Did you just pluck this example out of the air or where you specifically given it and asked to differentiate it from first principles? (Or were you just asked to differentiate it and there was no mention of first principles?)

**Sambit** · May 8th 2011, 06:25 AM

Originally Posted by CaptainBlack

While true is:

$\lim_{h\to\0}\frac{3^h-1}{h} = \ln(3)$

common knowledge?

Derivative of $3^x$ is always $3^x\ln3$ . Where exactly do you find my mistake?

**Plato** · May 8th 2011, 06:31 AM

Originally Posted by Sambit

Derivative of $3^x$ is always $3^x\ln3$ . Where exactly do you find my mistake?

The point being made is that if one already knows that what is there to prove?
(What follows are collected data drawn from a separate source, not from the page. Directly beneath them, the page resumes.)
-- ==== Sys2Proof/Machine/Bits.lean ====
section
/-! DEFINITION. Bit fields, byte order, parity and the sparse tables that State is built of. -/
namespace Sys2Proof.Machine

/-- Field [hi:lo] of a number read as bits (conventions of chapter 00). -/
def bitsOf (x hi lo : Nat) : Nat := (x >>> lo) % 2 ^ (hi + 1 - lo)

/-- One bit of a number. -/
def bitOf (x i : Nat) : Bool := x.testBit i

/-- 1 or 0. -/
def b2n (b : Bool) : Nat := if b then 1 else 0

/-- The value at `pos` up to `w` bits, shifted into its place. -/
def fieldAt (v w pos : Nat) : Nat := (v % 2 ^ w) <<< pos

/-- `x` with the `w` bits at `pos` replaced by those of `v`. -/
def setField (x v w pos : Nat) : Nat := x - fieldAt (x >>> pos) w pos + fieldAt v w pos

/-- Two's complement reading of the low `w` bits. -/
def toSigned (w x : Nat) : Int :=
  let y := x % 2 ^ w
  if w ≠ 0 ∧ y ≥ 2 ^ (w - 1) then (y : Int) - (2 ^ w : Nat) else (y : Int)

/-- Two's complement writing into `w` bits. -/
def ofSigned (w : Nat) (x : Int) : Nat := (x % ((2 ^ w : Nat) : Int)).toNat

/-- The little-endian number of a list of bytes. -/
def leNat : List (BitVec 8) → Nat
  | [] => 0
  | b :: r => b.toNat + 256 * leNat r

/-- The `n` low bytes of a number, little-endian. -/
def leBytes : Nat → Nat → List (BitVec 8)
  | 0, _ => []
  | n + 1, x => BitVec.ofNat 8 x :: leBytes n (x / 256)

/-- Number of ones among the low `n` bits. -/
def popCount : Nat → Nat → Nat
  | 0, _ => 0
  | n + 1, x => x % 2 + popCount n (x / 2)

/-- The odd parity bit of a byte: the nine bits together hold an odd number of ones (R238). -/
def oddParity (b : Nat) : Bool := popCount 8 b % 2 == 0

/-- Byte `i` of a line. -/
def lineByte (d : Line) (i : Nat) : Byte := BitVec.ofNat 8 (d.toNat >>> (8 * i))

/-- A line with byte `i` replaced. -/
def setLineByte (d : Line) (i : Nat) (b : Byte) : Line :=
  BitVec.ofNat 512 (setField d.toNat b.toNat 8 (8 * i))

/-- The bytes of a line, byte 0 first. -/
def lineBytes (d : Line) : List Byte := leBytes 64 d.toNat

/-- The line of 64 bytes, byte 0 first. -/
def lineOf (l : List Byte) : Line := BitVec.ofNat 512 (leNat (l.take 64))

/-- A line with `n` bytes from `off` replaced by those of `v`. -/
def setLineBytes (d : Line) (off n : Nat) (v : Nat) : Line :=
  BitVec.ofNat 512 (setField d.toNat v (8 * n) (8 * off))

/-- `n` bytes of a line from `off`, as a number. -/
def getLineBytes (d : Line) (off n : Nat) : Nat := bitsOf d.toNat (8 * (off + n) - 1) (8 * off)

/-- A line with the bytes that `mask` names replaced by those of `v`. -/
def maskLine (d v : Line) (mask : BitVec 64) : Line :=
  BitVec.ofNat 512 (leNat ((List.range 64).map fun i => if mask.getLsbD i then lineByte v i else lineByte d i))

/-- Rounded-up quotient. -/
def ceilDiv (a b : Nat) : Nat := (a + b - 1) / b

/-! ### Sparse tables

A table holds entries by number, in rising order; a number with no entry reads as a default. -/

/-- Entry `k`, or the default. -/
def tblGet {α : Type} (d : α) : List (Nat × α) → Nat → α
  | [], _ => d
  | (a, v) :: r, k => if a = k then v else tblGet d r k

/-- Sets entry `k`, keeping the entries in rising order. -/
def tblPut {α : Type} : List (Nat × α) → Nat → α → List (Nat × α)
  | [], k, v => [(k, v)]
  | (a, w) :: r, k, v =>
    if a = k then (k, v) :: r else if k < a then (k, v) :: (a, w) :: r else (a, w) :: tblPut r k v

/-- Removes entry `k`. -/
def tblDel {α : Type} : List (Nat × α) → Nat → List (Nat × α)
  | [], _ => []
  | (a, w) :: r, k => if a = k then r else (a, w) :: tblDel r k

/-- Changes entry `k` by `f`. -/
def tblMod {α : Type} (d : α) (t : List (Nat × α)) (k : Nat) (f : α → α) : List (Nat × α) :=
  tblPut t k (f (tblGet d t k))

/-- Keys in rising order. -/
def tblKeys {α : Type} (t : List (Nat × α)) : List Nat := t.map Prod.fst

/-- Whether the keys of a table rise strictly. -/
def tblSorted {α : Type} : List (Nat × α) → Bool
  | [] => true
  | [_] => true
  | (a, _) :: (b, w) :: r => decide (a < b) && tblSorted ((b, w) :: r)

/-- Replaces element `i` of a list, extending it with the default. -/
def listSet {α : Type} (d : α) : List α → Nat → α → List α
  | [], 0, v => [v]
  | [], i + 1, v => d :: listSet d [] i v
  | _ :: r, 0, v => v :: r
  | x :: r, i + 1, v => x :: listSet d r i v

/-- Adds one, stopping at 0xFFFF_FFFF (saturating counters of control space). -/
def satInc (c : Word32) (n : Nat) : Word32 :=
  if c.toNat + n ≥ 2 ^ 32 then 0xFFFFFFFF#32 else BitVec.ofNat 32 (c.toNat + n)

/-- Adds a number to a counter that wraps. -/
def wrapInc (c : Word32) (n : Nat) : Word32 := BitVec.ofNat 32 (c.toNat + n)

end Sys2Proof.Machine
end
In other words, have you not used what is to be proved in the proof? Is that really common knowledge?

**mr fantastic** · May 8th 2011, 12:12 PM

Originally Posted by Plato

The point being made is that if one already knows that what is there to prove? In other words, have you not used what is to be proved in the proof? Is that really common knowledge?

I'd still like to see the response of the OP to post #4. (Many students don't realise that the questions they get given in their textbook etc. are sanitised and cooked to work. A lot of time gets wasetd when it turns out that the posted question has just been plucked out of the air by the student).

**Sambit** · May 8th 2011, 09:23 PM

I can't really follow. In my calculus book, derivative of $3^x$ is calculated from first principle; and it is done in the way I did it here. Is it not right that every algebraic function can be differentiated using first principle?

**TheEmptySet** · May 8th 2011, 09:27 PM

Originally Posted by Sambit

I can't really follow. In my calculus book, derivative of $3^x$ is calculated from first principle; and it is done in the way I did it here. Is it not right that every algebraic function can be differentiated using first principle?

What they are asking is "How do you know that this limit"

$\lim_{h \to 0}\frac{3^h-1}{h}=\ln(3)$

You can't use L'hosptials rule because we are trying to prove how to take the derivative.
It is the same for using a Taylor series.

**CaptainBlack** · May 8th 2011, 10:49 PM

Originally Posted by TheEmptySet

What they are asking is "How do you know that this limit"

$\lim_{h \to 0}\frac{3^h-1}{h}=\ln(3)$

..which is equivalent to what you needed to prove in the first place, it is the derivative of the given function at 0.

CB

**Sambit** · May 9th 2011, 04:48 AM

Ok; so you guys are saying I need to prove $\lim_{h \to 0}\frac{3^h-1}{h}=\ln(3)$ first?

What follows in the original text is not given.